* _REQUIREMENT_
Among the entries, which lines carry the string "hbits"? Copy every one.

* _TASK INPUTS_
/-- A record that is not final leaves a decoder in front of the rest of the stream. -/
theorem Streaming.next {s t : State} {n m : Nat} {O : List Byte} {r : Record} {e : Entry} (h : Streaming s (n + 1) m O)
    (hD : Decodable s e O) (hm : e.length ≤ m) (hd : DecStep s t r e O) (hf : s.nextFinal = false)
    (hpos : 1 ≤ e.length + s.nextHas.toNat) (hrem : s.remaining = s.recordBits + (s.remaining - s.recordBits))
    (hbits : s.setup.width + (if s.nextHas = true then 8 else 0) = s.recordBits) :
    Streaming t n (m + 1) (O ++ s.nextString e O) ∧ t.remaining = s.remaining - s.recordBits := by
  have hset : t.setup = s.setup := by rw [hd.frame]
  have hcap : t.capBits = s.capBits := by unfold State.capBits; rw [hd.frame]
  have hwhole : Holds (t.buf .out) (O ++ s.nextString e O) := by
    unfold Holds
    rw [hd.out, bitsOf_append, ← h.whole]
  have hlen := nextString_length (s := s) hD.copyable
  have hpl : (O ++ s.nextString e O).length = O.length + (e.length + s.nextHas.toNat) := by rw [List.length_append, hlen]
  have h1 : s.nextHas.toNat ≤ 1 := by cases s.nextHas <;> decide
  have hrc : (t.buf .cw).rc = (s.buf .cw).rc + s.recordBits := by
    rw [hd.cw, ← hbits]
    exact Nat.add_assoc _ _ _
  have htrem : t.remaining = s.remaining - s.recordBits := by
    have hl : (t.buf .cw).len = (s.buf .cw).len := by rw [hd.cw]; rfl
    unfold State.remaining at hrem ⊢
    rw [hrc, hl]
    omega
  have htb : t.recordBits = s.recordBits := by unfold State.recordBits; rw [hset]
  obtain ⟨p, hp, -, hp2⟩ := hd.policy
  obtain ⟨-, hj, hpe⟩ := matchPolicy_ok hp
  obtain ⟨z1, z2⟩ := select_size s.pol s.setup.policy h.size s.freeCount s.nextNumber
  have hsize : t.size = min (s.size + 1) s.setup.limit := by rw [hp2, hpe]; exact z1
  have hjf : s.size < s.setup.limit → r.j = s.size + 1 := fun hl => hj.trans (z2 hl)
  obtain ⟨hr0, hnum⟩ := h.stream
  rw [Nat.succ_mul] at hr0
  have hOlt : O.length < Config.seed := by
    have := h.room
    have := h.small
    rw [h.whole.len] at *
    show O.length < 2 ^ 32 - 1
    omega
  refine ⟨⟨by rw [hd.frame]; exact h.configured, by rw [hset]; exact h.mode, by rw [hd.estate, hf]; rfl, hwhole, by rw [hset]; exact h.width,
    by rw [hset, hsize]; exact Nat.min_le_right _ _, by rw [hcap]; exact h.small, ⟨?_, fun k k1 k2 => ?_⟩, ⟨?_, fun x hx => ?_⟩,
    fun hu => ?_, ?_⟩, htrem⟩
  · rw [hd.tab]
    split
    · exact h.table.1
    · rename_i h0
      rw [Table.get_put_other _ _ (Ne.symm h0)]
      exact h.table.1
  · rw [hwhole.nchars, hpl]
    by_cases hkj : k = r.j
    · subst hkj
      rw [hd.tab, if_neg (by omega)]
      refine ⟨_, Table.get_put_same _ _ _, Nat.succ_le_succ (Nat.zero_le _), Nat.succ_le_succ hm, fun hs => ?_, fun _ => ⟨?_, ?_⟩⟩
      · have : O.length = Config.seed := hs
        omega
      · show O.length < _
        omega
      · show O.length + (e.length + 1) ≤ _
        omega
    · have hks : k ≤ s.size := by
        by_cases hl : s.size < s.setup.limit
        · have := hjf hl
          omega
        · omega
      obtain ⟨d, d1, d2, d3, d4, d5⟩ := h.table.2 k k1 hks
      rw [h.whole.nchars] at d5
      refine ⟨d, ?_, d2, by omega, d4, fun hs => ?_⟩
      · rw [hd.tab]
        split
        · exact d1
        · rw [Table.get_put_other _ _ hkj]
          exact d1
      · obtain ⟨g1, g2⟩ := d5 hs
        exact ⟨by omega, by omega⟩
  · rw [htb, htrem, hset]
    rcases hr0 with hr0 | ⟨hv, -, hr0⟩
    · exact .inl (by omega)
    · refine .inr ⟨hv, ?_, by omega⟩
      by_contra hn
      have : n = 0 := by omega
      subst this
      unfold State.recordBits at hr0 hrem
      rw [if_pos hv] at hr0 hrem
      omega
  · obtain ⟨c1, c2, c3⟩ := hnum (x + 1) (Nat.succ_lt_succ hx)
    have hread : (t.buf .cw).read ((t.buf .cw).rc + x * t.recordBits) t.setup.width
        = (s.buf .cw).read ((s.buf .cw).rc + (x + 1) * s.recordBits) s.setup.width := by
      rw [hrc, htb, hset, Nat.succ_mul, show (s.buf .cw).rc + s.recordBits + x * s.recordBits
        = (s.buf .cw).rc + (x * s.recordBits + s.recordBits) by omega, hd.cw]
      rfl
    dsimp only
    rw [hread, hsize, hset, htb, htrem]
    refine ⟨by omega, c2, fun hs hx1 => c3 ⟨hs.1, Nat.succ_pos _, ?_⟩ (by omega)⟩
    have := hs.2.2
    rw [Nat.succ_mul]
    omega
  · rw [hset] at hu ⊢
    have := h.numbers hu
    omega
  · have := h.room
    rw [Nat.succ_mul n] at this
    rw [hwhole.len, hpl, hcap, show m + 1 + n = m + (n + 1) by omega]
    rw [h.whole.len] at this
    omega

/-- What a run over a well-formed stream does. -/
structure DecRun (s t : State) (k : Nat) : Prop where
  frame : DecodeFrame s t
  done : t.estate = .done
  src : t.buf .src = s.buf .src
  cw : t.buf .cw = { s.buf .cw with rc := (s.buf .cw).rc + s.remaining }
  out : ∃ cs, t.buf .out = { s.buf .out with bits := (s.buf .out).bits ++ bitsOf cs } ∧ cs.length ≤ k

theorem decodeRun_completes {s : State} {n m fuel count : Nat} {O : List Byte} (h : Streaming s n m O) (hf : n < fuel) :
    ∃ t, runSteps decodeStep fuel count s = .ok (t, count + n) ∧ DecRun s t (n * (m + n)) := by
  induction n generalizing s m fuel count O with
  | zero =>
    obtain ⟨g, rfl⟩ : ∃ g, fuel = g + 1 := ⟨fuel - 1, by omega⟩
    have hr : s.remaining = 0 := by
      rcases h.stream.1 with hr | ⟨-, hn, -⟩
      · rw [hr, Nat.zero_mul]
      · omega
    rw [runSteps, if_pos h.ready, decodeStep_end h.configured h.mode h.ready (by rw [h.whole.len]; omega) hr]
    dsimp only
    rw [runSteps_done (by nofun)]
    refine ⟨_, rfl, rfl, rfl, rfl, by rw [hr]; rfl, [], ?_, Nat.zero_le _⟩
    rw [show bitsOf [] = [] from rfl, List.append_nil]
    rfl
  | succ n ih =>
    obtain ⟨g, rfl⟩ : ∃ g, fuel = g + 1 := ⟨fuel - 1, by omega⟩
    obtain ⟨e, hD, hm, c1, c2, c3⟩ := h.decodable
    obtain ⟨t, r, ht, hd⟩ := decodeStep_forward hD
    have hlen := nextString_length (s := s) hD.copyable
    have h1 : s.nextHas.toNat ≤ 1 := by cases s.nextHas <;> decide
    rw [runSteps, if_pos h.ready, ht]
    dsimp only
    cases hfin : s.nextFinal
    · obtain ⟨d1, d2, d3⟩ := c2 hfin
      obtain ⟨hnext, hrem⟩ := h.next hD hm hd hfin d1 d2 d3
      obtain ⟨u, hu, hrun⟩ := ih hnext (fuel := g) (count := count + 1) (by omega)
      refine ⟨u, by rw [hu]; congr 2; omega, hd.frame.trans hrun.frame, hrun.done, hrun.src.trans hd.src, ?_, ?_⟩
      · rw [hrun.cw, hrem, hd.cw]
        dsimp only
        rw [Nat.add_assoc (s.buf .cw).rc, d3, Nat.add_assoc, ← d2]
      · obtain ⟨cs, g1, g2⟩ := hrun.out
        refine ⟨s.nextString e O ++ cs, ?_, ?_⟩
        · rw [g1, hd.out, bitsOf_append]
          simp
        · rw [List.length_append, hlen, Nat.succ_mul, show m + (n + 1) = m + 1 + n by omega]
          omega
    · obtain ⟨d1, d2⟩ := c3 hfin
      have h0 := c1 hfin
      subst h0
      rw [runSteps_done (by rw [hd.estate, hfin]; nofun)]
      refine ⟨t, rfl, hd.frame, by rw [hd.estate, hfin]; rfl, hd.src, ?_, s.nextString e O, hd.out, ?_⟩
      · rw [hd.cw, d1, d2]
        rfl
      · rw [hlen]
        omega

* _OUTPUT BELOW_
    (hbits : s.setup.width + (if s.nextHas = true then 8 else 0) = s.recordBits) :
    rw [hd.cw, ← hbits]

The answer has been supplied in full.